Items from a data source
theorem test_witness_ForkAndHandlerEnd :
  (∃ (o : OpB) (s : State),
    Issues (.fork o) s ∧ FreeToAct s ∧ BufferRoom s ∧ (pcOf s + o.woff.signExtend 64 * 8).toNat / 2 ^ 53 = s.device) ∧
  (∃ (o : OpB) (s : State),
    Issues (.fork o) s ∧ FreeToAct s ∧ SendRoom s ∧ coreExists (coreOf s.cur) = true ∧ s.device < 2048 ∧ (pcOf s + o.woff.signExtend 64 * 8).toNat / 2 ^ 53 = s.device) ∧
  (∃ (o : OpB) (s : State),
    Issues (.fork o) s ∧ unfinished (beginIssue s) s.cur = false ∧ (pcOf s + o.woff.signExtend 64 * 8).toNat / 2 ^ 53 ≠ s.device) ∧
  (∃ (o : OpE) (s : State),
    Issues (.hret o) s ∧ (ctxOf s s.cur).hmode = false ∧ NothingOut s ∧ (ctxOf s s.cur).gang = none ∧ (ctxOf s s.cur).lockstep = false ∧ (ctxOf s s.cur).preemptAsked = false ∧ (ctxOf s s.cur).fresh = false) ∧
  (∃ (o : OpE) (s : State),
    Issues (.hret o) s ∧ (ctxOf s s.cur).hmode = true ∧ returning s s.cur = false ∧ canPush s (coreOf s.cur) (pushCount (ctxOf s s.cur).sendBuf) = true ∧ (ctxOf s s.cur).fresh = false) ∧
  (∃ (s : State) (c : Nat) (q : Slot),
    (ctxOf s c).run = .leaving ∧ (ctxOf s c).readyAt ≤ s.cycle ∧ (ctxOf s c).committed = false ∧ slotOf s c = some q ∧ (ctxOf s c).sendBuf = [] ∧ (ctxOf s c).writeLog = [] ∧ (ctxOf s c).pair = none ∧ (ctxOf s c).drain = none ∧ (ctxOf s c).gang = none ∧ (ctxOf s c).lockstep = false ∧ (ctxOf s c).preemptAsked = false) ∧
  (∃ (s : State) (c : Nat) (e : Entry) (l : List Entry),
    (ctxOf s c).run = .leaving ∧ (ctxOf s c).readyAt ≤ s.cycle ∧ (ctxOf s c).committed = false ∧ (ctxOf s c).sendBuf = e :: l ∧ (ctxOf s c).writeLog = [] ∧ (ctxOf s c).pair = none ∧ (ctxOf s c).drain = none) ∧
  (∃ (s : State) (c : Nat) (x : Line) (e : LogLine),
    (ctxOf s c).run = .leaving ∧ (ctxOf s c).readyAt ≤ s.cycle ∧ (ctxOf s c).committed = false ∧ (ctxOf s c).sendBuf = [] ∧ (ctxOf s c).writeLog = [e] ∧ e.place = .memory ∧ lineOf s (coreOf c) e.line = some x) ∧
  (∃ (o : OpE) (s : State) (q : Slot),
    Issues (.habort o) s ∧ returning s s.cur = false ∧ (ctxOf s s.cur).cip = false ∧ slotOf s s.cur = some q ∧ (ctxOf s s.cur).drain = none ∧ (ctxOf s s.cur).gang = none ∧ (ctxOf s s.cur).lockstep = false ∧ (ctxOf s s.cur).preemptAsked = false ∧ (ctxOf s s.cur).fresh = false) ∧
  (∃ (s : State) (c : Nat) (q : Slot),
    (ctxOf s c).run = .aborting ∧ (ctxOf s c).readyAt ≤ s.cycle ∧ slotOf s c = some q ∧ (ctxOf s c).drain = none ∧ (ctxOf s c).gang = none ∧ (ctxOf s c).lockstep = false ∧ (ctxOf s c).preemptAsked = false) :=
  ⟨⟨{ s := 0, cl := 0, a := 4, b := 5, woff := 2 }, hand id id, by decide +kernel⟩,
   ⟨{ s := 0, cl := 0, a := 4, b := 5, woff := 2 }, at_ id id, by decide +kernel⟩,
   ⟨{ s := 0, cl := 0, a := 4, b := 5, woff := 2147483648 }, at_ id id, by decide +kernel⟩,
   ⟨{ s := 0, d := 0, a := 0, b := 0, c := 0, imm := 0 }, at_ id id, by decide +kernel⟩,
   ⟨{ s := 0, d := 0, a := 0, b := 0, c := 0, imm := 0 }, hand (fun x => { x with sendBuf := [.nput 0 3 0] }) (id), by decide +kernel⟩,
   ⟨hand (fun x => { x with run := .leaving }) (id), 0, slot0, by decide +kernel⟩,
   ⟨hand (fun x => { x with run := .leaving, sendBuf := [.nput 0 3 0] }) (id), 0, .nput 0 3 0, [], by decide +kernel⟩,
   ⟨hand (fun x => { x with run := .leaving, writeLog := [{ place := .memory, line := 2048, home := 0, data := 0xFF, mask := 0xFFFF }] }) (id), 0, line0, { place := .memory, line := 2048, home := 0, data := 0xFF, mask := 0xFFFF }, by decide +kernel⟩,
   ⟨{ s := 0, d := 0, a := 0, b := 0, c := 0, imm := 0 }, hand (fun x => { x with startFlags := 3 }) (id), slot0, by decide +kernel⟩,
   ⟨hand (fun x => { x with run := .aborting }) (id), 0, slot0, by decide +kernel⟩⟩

### [Assignment]
Each entry must be printed again exactly as given.

### [Reply]
theorem test_witness_ForkAndHandlerEnd :
  (∃ (o : OpB) (s : State),
    Issues (.fork o) s ∧ FreeToAct s ∧ BufferRoom s ∧ (pcOf s + o.woff.signExtend 64 * 8).toNat / 2 ^ 53 = s.device) ∧
  (∃ (o : OpB) (s : State),
    Issues (.fork o) s ∧ FreeToAct s ∧ SendRoom s ∧ coreExists (coreOf s.cur) = true ∧ s.device < 2048 ∧ (pcOf s + o.woff.signExtend 64 * 8).toNat / 2 ^ 53 = s.device) ∧
  (∃ (o : OpB) (s : State),
    Issues (.fork o) s ∧ unfinished (beginIssue s) s.cur = false ∧ (pcOf s + o.woff.signExtend 64 * 8).toNat / 2 ^ 53 ≠ s.device) ∧
  (∃ (o : OpE) (s : State),
    Issues (.hret o) s ∧ (ctxOf s s.cur).hmode = false ∧ NothingOut s ∧ (ctxOf s s.cur).gang = none ∧ (ctxOf s s.cur).lockstep = false ∧ (ctxOf s s.cur).preemptAsked = false ∧ (ctxOf s s.cur).fresh = false) ∧
  (∃ (o : OpE) (s : State),
    Issues (.hret o) s ∧ (ctxOf s s.cur).hmode = true ∧ returning s s.cur = false ∧ canPush s (coreOf s.cur) (pushCount (ctxOf s s.cur).sendBuf) = true ∧ (ctxOf s s.cur).fresh = false) ∧
  (∃ (s : State) (c : Nat) (q : Slot),
    (ctxOf s c).run = .leaving ∧ (ctxOf s c).readyAt ≤ s.cycle ∧ (ctxOf s c).committed = false ∧ slotOf s c = some q ∧ (ctxOf s c).sendBuf = [] ∧ (ctxOf s c).writeLog = [] ∧ (ctxOf s c).pair = none ∧ (ctxOf s c).drain = none ∧ (ctxOf s c).gang = none ∧ (ctxOf s c).lockstep = false ∧ (ctxOf s c).preemptAsked = false) ∧
  (∃ (s : State) (c : Nat) (e : Entry) (l : List Entry),
    (ctxOf s c).run = .leaving ∧ (ctxOf s c).readyAt ≤ s.cycle ∧ (ctxOf s c).committed = false ∧ (ctxOf s c).sendBuf = e :: l ∧ (ctxOf s c).writeLog = [] ∧ (ctxOf s c).pair = none ∧ (ctxOf s c).drain = none) ∧
  (∃ (s : State) (c : Nat) (x : Line) (e : LogLine),
    (ctxOf s c).run = .leaving ∧ (ctxOf s c).readyAt ≤ s.cycle ∧ (ctxOf s c).committed = false ∧ (ctxOf s c).sendBuf = [] ∧ (ctxOf s c).writeLog = [e] ∧ e.place = .memory ∧ lineOf s (coreOf c) e.line = some x) ∧
  (∃ (o : OpE) (s : State) (q : Slot),
    Issues (.habort o) s ∧ returning s s.cur = false ∧ (ctxOf s s.cur).cip = false ∧ slotOf s s.cur = some q ∧ (ctxOf s s.cur).drain = none ∧ (ctxOf s s.cur).gang = none ∧ (ctxOf s s.cur).lockstep = false ∧ (ctxOf s s.cur).preemptAsked = false ∧ (ctxOf s s.cur).fresh = false) ∧
  (∃ (s : State) (c : Nat) (q : Slot),
    (ctxOf s c).run = .aborting ∧ (ctxOf s c).readyAt ≤ s.cycle ∧ slotOf s c = some q ∧ (ctxOf s c).drain = none ∧ (ctxOf s c).gang = none ∧ (ctxOf s c).lockstep = false ∧ (ctxOf s c).preemptAsked = false) :=
  ⟨⟨{ s := 0, cl := 0, a := 4, b := 5, woff := 2 }, hand id id, by decide +kernel⟩,
   ⟨{ s := 0, cl := 0, a := 4, b := 5, woff := 2 }, at_ id id, by decide +kernel⟩,
   ⟨{ s := 0, cl := 0, a := 4, b := 5, woff := 2147483648 }, at_ id id, by decide +kernel⟩,
   ⟨{ s := 0, d := 0, a := 0, b := 0, c := 0, imm := 0 }, at_ id id, by decide +kernel⟩,
   ⟨{ s := 0, d := 0, a := 0, b := 0, c := 0, imm := 0 }, hand (fun x => { x with sendBuf := [.nput 0 3 0] }) (id), by decide +kernel⟩,
   ⟨hand (fun x => { x with run := .leaving }) (id), 0, slot0, by decide +kernel⟩,
   ⟨hand (fun x => { x with run := .leaving, sendBuf := [.nput 0 3 0] }) (id), 0, .nput 0 3 0, [], by decide +kernel⟩,
   ⟨hand (fun x => { x with run := .leaving, writeLog := [{ place := .memory, line := 2048, home := 0, data := 0xFF, mask := 0xFFFF }] }) (id), 0, line0, { place := .memory, line := 2048, home := 0, data := 0xFF, mask := 0xFFFF }, by decide +kernel⟩,
   ⟨{ s := 0, d := 0, a := 0, b := 0, c := 0, imm := 0 }, hand (fun x => { x with startFlags := 3 }) (id), slot0, by decide +kernel⟩,
   ⟨hand (fun x => { x with run := .aborting }) (id), 0, slot0, by decide +kernel⟩⟩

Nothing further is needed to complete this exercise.